Experiment in the kitchen
I don’t have any Nitrous acid and my beaker/Bunsen burner is packed away.
But I found a cookie recipe that seemed to call to my inner scientist: 1 cup of peanut butter, 1 cup of sugar and 1 egg = PB cookies? Seems unlikely to be a good cookie right?
I decided to go the way of Myth Busters and make them. I’m nothing if not up for an experiment. Let’s use the scientific method – it’s fun:
1. Define the question
Is the 1-1-1 recipe for PB cookies valid?
Possibly part of the recipe got forgotten? Or a cookie-crazed baker’s desperate act?
2. Gather information and resources (observe)
Okay, after digging around the internet, I have found at least two sources for this recipe:
3. Form hypothesis
I think there must be something good enough about this recipe that I find it in multiple places.

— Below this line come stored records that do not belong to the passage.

theorem setRate_sameOwners (db cb fb : Byte) (s : State) : SameOwners s (setRate db cb fb s).st := by
  unfold setRate
  split
  · exact .refl s
  · split
    · exact .refl s
    · split
      · exact .refl s
      · next d _ _ _ =>
        refine (withRate_sameOwners s d cb.toNat).trans ?_
        dsimp only
        split <;> exact ⟨rfl, rfl⟩

theorem queryDomain_sameOwners (db : Byte) (s : State) : SameOwners s (queryDomain db s).st := by
  unfold queryDomain; split <;> exact .refl s

theorem queryRoute_sameOwners (id : Nat) (s : State) : SameOwners s (queryRoute id s).st := by
  rcases withRoute_cases id s fun r => accept s [] (s.routeReport r) with ⟨_, he⟩ | ⟨_, -, he⟩ <;>
    (unfold queryRoute; rw [he]; exact .refl s)

theorem listRoutes_sameOwners (kind value : Byte) (s : State) : SameOwners s (listRoutes kind value s).st := by
  unfold listRoutes; split <;> exact .refl s

theorem withSink_cases (b : Byte) (s : State) (k : Sink → Reply) :
    (∃ res, withSink b s k = refuse res s) ∨ ∃ t, withSink b s k = k t := by
  unfold withSink
  split
  · exact .inl ⟨_, rfl⟩
  · exact .inl ⟨_, rfl⟩
  · exact .inr ⟨_, rfl⟩

theorem querySink_sameOwners (b : Byte) (s : State) : SameOwners s (querySink b s).st := by
  rcases withSink_cases b s fun t => accept s [] (s.sinkReport t) with ⟨_, he⟩ | ⟨_, he⟩ <;>
    (unfold querySink; rw [he]; exact .refl s)

theorem withChannel_cases (b : Byte) (s : State) (k : Idx → Idx → Reply) :
    (∃ res, withChannel b s k = refuse res s) ∨ ∃ l c, withChannel b s k = k l c := by
  unfold withChannel
  rcases withSink_cases b s _ with ⟨res, he⟩ | ⟨t, he⟩
  · exact .inl ⟨res, he⟩
  · rw [he]
    cases t with
    | storeIn n => exact .inl ⟨_, rfl⟩
    | output l c => exact .inr ⟨l, c, rfl⟩

theorem setTrim_sameOwners (p : Port) (b : Byte) (trim : Nat) (s : State) : SameOwners s (setTrim p b trim s).st := by
  unfold setTrim
  split
  · exact .refl s
  · rcases withChannel_cases b s _ with ⟨_, he⟩ | ⟨_, _, he⟩
    · rw [he]; exact .refl s
    · rw [he]; exact ⟨rfl, rfl⟩

theorem resetMeter_sameOwners (b : Byte) (s : State) : SameOwners s (resetMeter b s).st := by
  unfold resetMeter
  rcases withChannel_cases b s _ with ⟨_, he⟩ | ⟨_, _, he⟩
  · rw [he]; exact .refl s
  · rw [he]; exact ⟨rfl, rfl⟩

theorem configureStore_sameOwners (p : Port) (nb cap pol : Byte) (low high : Nat) (s : State) :
    SameOwners s (configureStore p nb cap pol low high s).st := by
  unfold configureStore
  split
  · split
    · exact .refl s
    split
    · exact .refl s
    split
    · exact .refl s
    split
    · exact .refl s
    · exact ⟨rfl, rfl⟩
  · exact .refl s

theorem storeWrite_sameOwners (nb count : Byte) (xs : List Sample) (s : State) :
    SameOwners s (storeWrite nb count xs s).st := by
  unfold storeWrite
  split
  · exact .refl s
  split
  · exact .refl s
  dsimp only
  split
  · exact .refl s
  split
  · exact .refl s
  · exact ⟨rfl, rfl⟩

theorem storeRead_sameOwners (nb count : Byte) (s : State) : SameOwners s (storeRead nb count s).st := by
  unfold storeRead
  split
  · exact .refl s
  split
  · exact .refl s
  dsimp only
  split
  · exact .refl s
  split
  · exact .refl s
  · exact ⟨rfl, rfl⟩

theorem flushStore_sameOwners (nb : Byte) (s : State) : SameOwners s (flushStore nb s).st := by
  unfold flushStore
  split
  · exact .refl s
  dsimp only
  split
  · exact .refl s
  · exact ⟨rfl, rfl⟩

theorem queryStore_sameOwners (nb : Byte) (s : State) : SameOwners s (queryStore nb s).st := by
  unfold queryStore; split <;> exact .refl s

theorem readEvents_sameOwners (p : Port) (n : Nat) (s : State) : SameOwners s (readEvents p n s).st := by
  unfold readEvents; split <;> exact .refl s

theorem ackEvents_sameOwners (p : Port) (n : Nat) (s : State) : SameOwners s (ackEvents p n s).st := by
  unfold ackEvents; dsimp only; split <;> exact ⟨rfl, rfl⟩

end Sys2Proof.Machine
end

section
/-! Every command keeps the agreement of owners with the Route Table, a GRANT because the claim queues are sound, and so does
a period of XREF. -/

namespace Sys2Proof.Machine

variable {s : State}

/-! ### The other transactions of a port (R146 to R153) -/

theorem execFetch_sameOwners (p : Port) (n : Nat) (s : State) : ∃ t, execFetch p n s = .next t ∧ SameOwners s t := by
  refine ⟨_, rfl, ?_⟩
  split <;> exact ⟨rfl, rfl⟩

theorem execFrameDiscarded_sameOwners (p : Port) (bytes : List Byte) (s : State) :
    ∃ t, execFrameDiscarded p bytes s = .next t ∧ SameOwners s t := by
  refine ⟨_, rfl, ?_⟩
  split
  · split <;> exact ⟨rfl, rfl⟩
  · exact .refl s

theorem execPortResetRelease_sameOwners (p : Port) (s : State) :
    ∃ t, execPortResetRelease p s = .next t ∧ SameOwners s t := by
  refine ⟨_, rfl, ?_⟩
  split <;> exact ⟨rfl, rfl⟩

theorem execUnknownCommand_agree (p : Port) (code seq : Byte) (params : List Byte) (h : OwnersSound s) :
    ∃ t, execUnknownCommand p code seq params s = .next t ∧ OwnersSound t := by
  refine ⟨_, rfl, ?_⟩
  split
  · exact takeCommand_agree_of_same (fun u => .refl u) h
  · exact h

/-! ### Clock domains (chapter 4) -/

theorem lockedState_sameOwners {d : Domain} {t : State} (h : lockedState s d = some t) : SameOwners s t := by
  cases d with
  | fa | fb | fx =>
    simp only [lockedState] at h
    split at h <;> cases h
    exact ⟨rfl, rfl⟩

theorem execLockComplete_sameOwners (d : Domain) (s : State) :
    ∃ t, execLockComplete d s = .next t ∧ SameOwners s t := by
  refine ⟨_, rfl, ?_⟩
  split
  · exact .refl s
  · split
    · exact .refl s
    · next s1 hs1 =>
      have hlocked := lockedState_sameOwners hs1
      refine SameOwners.post ?_ _
      exact ⟨hlocked.routes, hlocked.sessions⟩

It doesn’t hurt that the recipe is gluten free, but I’m not certain these will taste very great.
I predict that something cookie-shaped, and tasting like PB will come out of the oven.
4. Perform experiment and collect data
Procured (from the pantry) the following items:
- 1 cup peanut butter (pick your favorite)
- 1 cup of sugar
- 1 egg
Baked at 325 for 8-12 minutes.
5. Analyze data
After waiting the mandatory 30 seconds, I put one of the 1-1-1 experiment batch#001 samples into my mouth. See Figure-1.
Observer D did the same a few minutes later.
Figure-1. PB cookies Batch#001
Crispy on day 1. More soft and chewy on day 2 but still crunchy.
6. Interpret data and draw conclusions that serve as a starting point for new hypothesis
I think a graph or something would normally be included here. For the cookie experiment, that feels a bit much.
The fact that my boyfriend ate them vigorously, and that I liked them too equates to a valid recipe.
7. Publish results
Uh hem… done.
8. Retest (frequently done by other scientists)
Feel free! They really are good. I was surprised.